→ **Supplied entries**:
-- ==== Sys2Proof/Machine/Image.lean ====
section
/-! DEFINITION. Sys2Proof/Machine/Image.lean: the Thazo image, the checks of its copies and of its section bodies (08, 13). -/

namespace Sys2Proof.Machine

/-! ## Header and section table (R421, R422) -/

def imgNsect (d : List Byte) : Nat := rd d 6 2
def imgLen (d : List Byte) : Nat := rd d 8 4
def imgVersion (d : List Byte) : Nat := rd d 12 4
def imgMinver (d : List Byte) : Nat := rd d 16 4
def imgKeyid (d : List Byte) : Nat := rd d 20 1
def imgCosign (d : List Byte) : Bool := rd d 21 1 % 2 = 1
def imgCustkey (d : List Byte) : List Byte := slice d 32 96
def secOff (i : Nat) : Nat := 128 + 64 * i
def secType (d : List Byte) (i : Nat) : Nat := rd d (secOff i) 2
def secStart (d : List Byte) (i : Nat) : Nat := rd d (secOff i + 4) 4
def secLen (d : List Byte) (i : Nat) : Nat := rd d (secOff i + 8) 4
def secDigest (d : List Byte) (i : Nat) : BitVec 384 := BitVec.ofNat 384 (rd d (secOff i + 16) 48)
def secBody (d : List Byte) (i : Nat) : List Byte := slice d (secStart d i) (secLen d i)

/-- The digest that both signatures cover (R423). -/
def imgDigest (d : List Byte) : BitVec 384 := Config.sha384 (d.take (imgLen d - 192))

/-- MAGIC, FMT, NSECT and the reserved header fields (log 51, DEDUCED). -/
def imgFormat (d : List Byte) : Bool :=
  rd d 0 4 = 0x5A414854 && rd d 4 2 = 1 && 1 ≤ imgNsect d && imgNsect d ≤ 16 && rd d 21 1 < 2 && rd d 22 2 = 0
    && (List.range (imgNsect d)).all (fun i => rd d (secOff i + 2) 2 = 0 && rd d (secOff i + 12) 4 = 0)
    && allZero (slice d (secOff (imgNsect d)) (1152 - secOff (imgNsect d)))

def imgLenOk (d : List Byte) : Bool := 1536 ≤ imgLen d && imgLen d ≤ 16777216 && imgLen d % 16 = 0

/-- The rules of R422 and R424 for the table: types known and once each, OBULO present, bodies in order inside the image. -/
def imgTable (d : List Byte) : Bool :=
  let n := imgNsect d
  let l := List.range n
  l.all (fun i => 1 ≤ secType d i && secType d i ≤ 6)
    && l.all (fun i => (List.range i).all fun j => secType d i ≠ secType d j)
    && l.any (fun i => secType d i = 1)
    && l.all (fun i => secStart d i % 16 = 0 && 1152 ≤ secStart d i && secStart d i + secLen d i ≤ imgLen d - 192
        && (i = 0 || secStart d (i - 1) + secLen d (i - 1) ≤ secStart d i))

/-- The code of the first failure of R425, 0 when the copy passes (log 51, DEDUCED). -/
def imgCheck (copy : Option (List Byte)) : Nat :=
  match copy with
  | none => 1
  | some d =>
    if d.length < 1152 then 1
    else if !imgFormat d then 2
    else if !imgLenOk d then 3
    else if d.length < imgLen d then 1
    else if imgVersion d < imgMinver d then 4
    else if !imgTable d then 5
    else if !(List.range (imgNsect d)).all fun i => Config.sha384 (secBody d i) = secDigest d i then 6
    else if 3 < imgKeyid d || !Config.verify (Config.romKey (imgKeyid d)) (imgDigest d) (slice d (imgLen d - 192) 96) then 7
    else if imgCosign d then (if Config.verify (imgCustkey d) (imgDigest d) (slice d (imgLen d - 96) 96) then 0 else 8)
    else if allZero (slice d (imgLen d - 96) 96) && allZero (imgCustkey d) then 0 else 8

/-! ## PORTCFG (R354, R426) -/

/-- FMT, the length and the reserved fields of a PORTCFG body. -/
def portcfgOk (b : List Byte) : Bool :=
  rd b 0 2 = 1 && rd b 136 1 ≤ 16 && b.length = 2192 + 96 * rd b 136 1 && rd b 6 2 < 16 && rd b 137 7 = 0

def quadBytes (b : List Byte) (q : Nat) : List Byte := slice b (144 + 64 * q) 64

/-- The watermarks of a quad record; a pair out of order is ignored as a whole (R324). -/
def readMarks (r : List Byte) : Nat × Nat :=
  let m := (rd r 8 2, rd r 10 2)
  if m.2 + 16 ≤ m.1 && m.1 ≤ 240 then m else (QuadRec.off.high, QuadRec.off.low)

def readQuad (r : List Byte) : QuadRec where
  mode := rd r 0 1 % 16
  flags := BitVec.ofNat 6 (rd r 1 1)
  rateCap := rd r 2 1
  pmemBar := rd r 3 1 % 8
  pwrDelay := rd r 4 4
  high := (readMarks r).1
  low := (readMarks r).2
  pins := (List.range 4).map fun i => BitVec.ofNat 64 (rd r (16 + 8 * i) 8)

/-- A quad record keeps the layout of R354; in OFF mode its other fields may hold any value. -/
def quadOk (r : List Byte) : Bool :=
  let c := readQuad r
  rd r 0 1 < 8 && rd r 1 1 < 64 && rd r 3 1 < 8 && rd r 12 4 = 0 && allZero (slice r 48 16)
    && (c.mode = 0 || (c.pmemBar ≤ 5 && 100000 ≤ c.pwrDelay && c.pwrDelay ≤ 1000000 && rd r 10 2 + 16 ≤ rd r 8 2 && rd r 8 2 ≤ 240
      && (if isPcie c.mode then 3 ≤ c.rateCap && c.rateCap ≤ 5 else 2 ≤ c.rateCap && c.rateCap ≤ 4)))

/-! ## SERDES (R427) -/

def serdesOk (b : List Byte) : Bool := rd b 0 2 = 1 && allZero (slice b 4 12) && b.length = 16 + 8 * rd b 2 2

/-- The mode of a lane's quad, a root port's for the host lanes. -/
def laneMode (modes : List Nat) (lane : Nat) : Nat := if lane < 128 then modes.getD (lane / 4) 0 else 1

/-- An entry of a SERDES body, none where a value is out of its range (log 51, DEDUCED). -/
def readTune (modes : List Nat) (e : List Byte) : Option (Nat × LaneTune) :=
  let lane := rd e 0 1
  let t : LaneTune := ⟨rd e 1 1, rd e 2 1, rd e 3 1, rd e 4 1 = 1⟩
  if lane < 144 && t.preset ≤ (if isSas (laneMode modes lane) then 15 else 10) && t.swing ≤ 7 && t.ctle ≤ 15 && rd e 4 1 ≤ 1
      && rd e 5 3 = 0 then some (lane, t)
  else none

/-- The settings of a SERDES body: of two entries for a lane the later one counts; a body that breaks its layout gives none
(log 51, DEDUCED). -/
def readTunes (modes : List Nat) (b : List Byte) : AMap LaneTune :=
  if !serdesOk b then []
  else (List.range (rd b 2 2)).foldl (fun m i => match readTune modes (slice b (16 + 8 * i) 8) with
    | some e => AMap.put m e.1 e.2
    | none => m) []

/-! ## DECODE (R272, R277, R278) -/

def stepOp (u : BitVec 32) : Nat := bits u.toNat 26 6

/-- The fields of a micro-step that its primitive uses: TD, TS1, TS2, IMM. -/
def stepUses (op : Nat) : Option (Bool × Bool × Bool × Bool) :=
  if op = 0x00 || op = 0x13 then some (false, false, false, false)
  else if 0x01 ≤ op && op ≤ 0x05 then some (true, true, true, false)
  else if op = 0x06 || op = 0x07 then some (true, true, false, true)
  else if op = 0x08 then some (true, false, false, true)
  else if op = 0x09 then some (true, true, true, true)
  else if op = 0x0A || op = 0x0C then some (true, true, false, true)
  else if op = 0x0B || op = 0x0D || op = 0x0E then some (true, true, true, true)
  else if op = 0x0F || op = 0x10 then some (true, true, true, false)
  else if op = 0x11 || op = 0x12 then some (false, true, false, true)
  else none

/-- A step is no reserved primitive, its unused fields are 0, and its skip stays inside the routine (log 51, DEDUCED). -/
def stepOk (u : BitVec 32) (i nstep : Nat) : Bool :=
  let v := u.toNat
  match stepUses (stepOp u) with
  | none => false
  | some (td, a, b, imm) =>
    (td || bits v 23 3 = 0) && (a || bits v 20 3 = 0) && (b || bits v 17 3 = 0) && (imm || bits v 0 16 = 0)
      && bits v 16 1 = 0 && (stepOp u ≠ 0x09 || bits v 19 1 = 0)
      && (!(stepOp u = 0x11 || stepOp u = 0x12) || i + 1 + bits v 0 6 ≤ nstep)

def readEntry (r : List Byte) : DecEntry where
  nops := rd r 2 1 % 4
  rptok := rd r 2 1 / 4 % 2 = 1
  ccmode := rd r 2 1 / 8 % 4
  nstep := rd r 3 1 % 128
  rtag := BitVec.ofNat 4 (rd r 4 1)
  maskA := BitVec.ofNat 16 (rd r 6 2)
  maskB := BitVec.ofNat 16 (rd r 8 2)
  name := BitVec.ofNat 48 (rd r 10 6)
  steps := (List.range 64).map fun i => BitVec.ofNat 32 (rd r (16 + 4 * i) 4)

/-- Sources of an entry. -/
def DecEntry.sources (e : DecEntry) : Nat := if e.rtag = 0 then e.nops else e.nops - 1

/-- The mask of a source: at least one bit, of INT, COUNT, STATUS and BYTES alone. -/
def maskOk (m : BitVec 16) : Bool := m ≠ 0 && m &&& ~~~(0x00A6#16) = 0

/-- R277. The six bytes of NAME may be any (log 64, DESIGN CHOICE). -/
def entryOk (r : List Byte) : Bool :=
  let e := readEntry r
  rd r 2 1 < 32 && rd r 3 1 < 128 && rd r 4 1 < 16 && rd r 5 1 = 0
    && (e.rtag = 0 || e.rtag = 1 || e.rtag = 2 || e.rtag = 7) && 1 ≤ e.nstep && e.nstep ≤ 64
    && e.steps.zipIdx.all (fun x => if x.2 < e.nstep then stepOk x.1 x.2 e.nstep else x.1 = 0)
    && (e.rtag = 0 || 1 ≤ e.nops) && e.sources ≤ 2
    && (if 1 ≤ e.sources then maskOk e.maskA else e.maskA = 0) && (if 2 ≤ e.sources then maskOk e.maskB else e.maskB = 0)
    && (e.rtag ≠ 0 || e.ccmode = 0 || e.ccmode = 2)

def entryBytes (b : List Byte) (i : Nat) : List Byte := slice b (16 + 272 * i) 272
def decCount (b : List Byte) : Nat := rd b 2 2

/-- R277 and R278 for a whole body. -/
def decodeOk (b : List Byte) : Bool :=
  rd b 0 2 = 1 && decCount b ≤ 64 && allZero (slice b 4 12) && b.length = 16 + 272 * decCount b
    && (List.range (decCount b)).all fun i =>
      let opc := rd (entryBytes b i) 0 2
      0x7C0 ≤ opc && opc ≤ 0x7FF && (i = 0 || rd (entryBytes b (i - 1)) 0 2 < opc) && entryOk (entryBytes b i)

/-- The entries of a body, keyed by OPC − 0x7C0. -/
def readEntries (b : List Byte) : AMap DecEntry :=
  (List.range (decCount b)).foldl (fun m i => AMap.put m (rd (entryBytes b i) 0 2 - 0x7C0) (readEntry (entryBytes b i))) []

/-! ## The facts of a booted copy -/

/-- The bodies by type. -/
def imgBodies (d : List Byte) : AMap (List Byte) :=
  (List.range (imgNsect d)).foldl (fun m i => AMap.put m (secType d i) (secBody d i)) []

/-- The PORTCFG body, where it keeps its own rules. -/
def goodPortcfg (bodies : AMap (List Byte)) : Option (List Byte) :=
  match AMap.get? bodies 3 with
  | some b => if portcfgOk b then some b else none
  | none => none

/-- R428: the customer chain is presented when its leaf carries this device's identity public key. -/
def custcertOk (b : List Byte) : Bool := b.length ≤ 8192 && decide (Config.leafKey b = Config.identityKey)

/-- STATUS of a MEASURE record (R434): 0 applied, 1 absent, 2 rejected by the rules of the body. An OBULO body of any length is applied
(log 64, DESIGN CHOICE). -/
def secStatus (bodies : AMap (List Byte)) (type : Nat) : Nat :=
  match AMap.get? bodies type with
  | none => 1
  | some b =>
    let good : Bool :=
      if type = 2 then decodeOk b else if type = 3 then portcfgOk b else if type = 4 then serdesOk b
      else if type = 5 then schedRule b (readSched b) = 0 else if type = 6 then custcertOk b else true
    if good then 0 else 2

def imgFacts (d : List Byte) : ImgFacts :=
  let bodies := imgBodies d
  let p := (goodPortcfg bodies).getD []
  { version := BitVec.ofNat 32 (imgVersion d), minver := BitVec.ofNat 32 (imgMinver d), keyid := BitVec.ofNat 8 (imgKeyid d),
    cosign := imgCosign d, custkey := imgCustkey d, updkey := fit 96 (slice p 40 96),
    anchors := (List.range (rd p 136 1)).map fun i => slice p (2192 + 96 * i) 96,
    lock := BitVec.ofNat 256 (rd p 8 32), flags := BitVec.ofNat 16 (rd p 6 2), header := d.take 1152, bodies := bodies,
    inForce := bodies.filter fun e => secStatus bodies e.1 = 0,
    slot1 := ((AMap.get? bodies 6).map custcertOk).getD false }

end Sys2Proof.Machine
end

→ **What you should do**:
What you retype should run from the first line of the entries above through the line containing "def imgNsect (d", exactly and in full.

→ **Response to this task**:
-- ==== Sys2Proof/Machine/Image.lean ====
section
/-! DEFINITION. Sys2Proof/Machine/Image.lean: the Thazo image, the checks of its copies and of its section bodies (08, 13). -/

namespace Sys2Proof.Machine

/-! ## Header and section table (R421, R422) -/

def imgNsect (d : List Byte) : Nat := rd d 6 2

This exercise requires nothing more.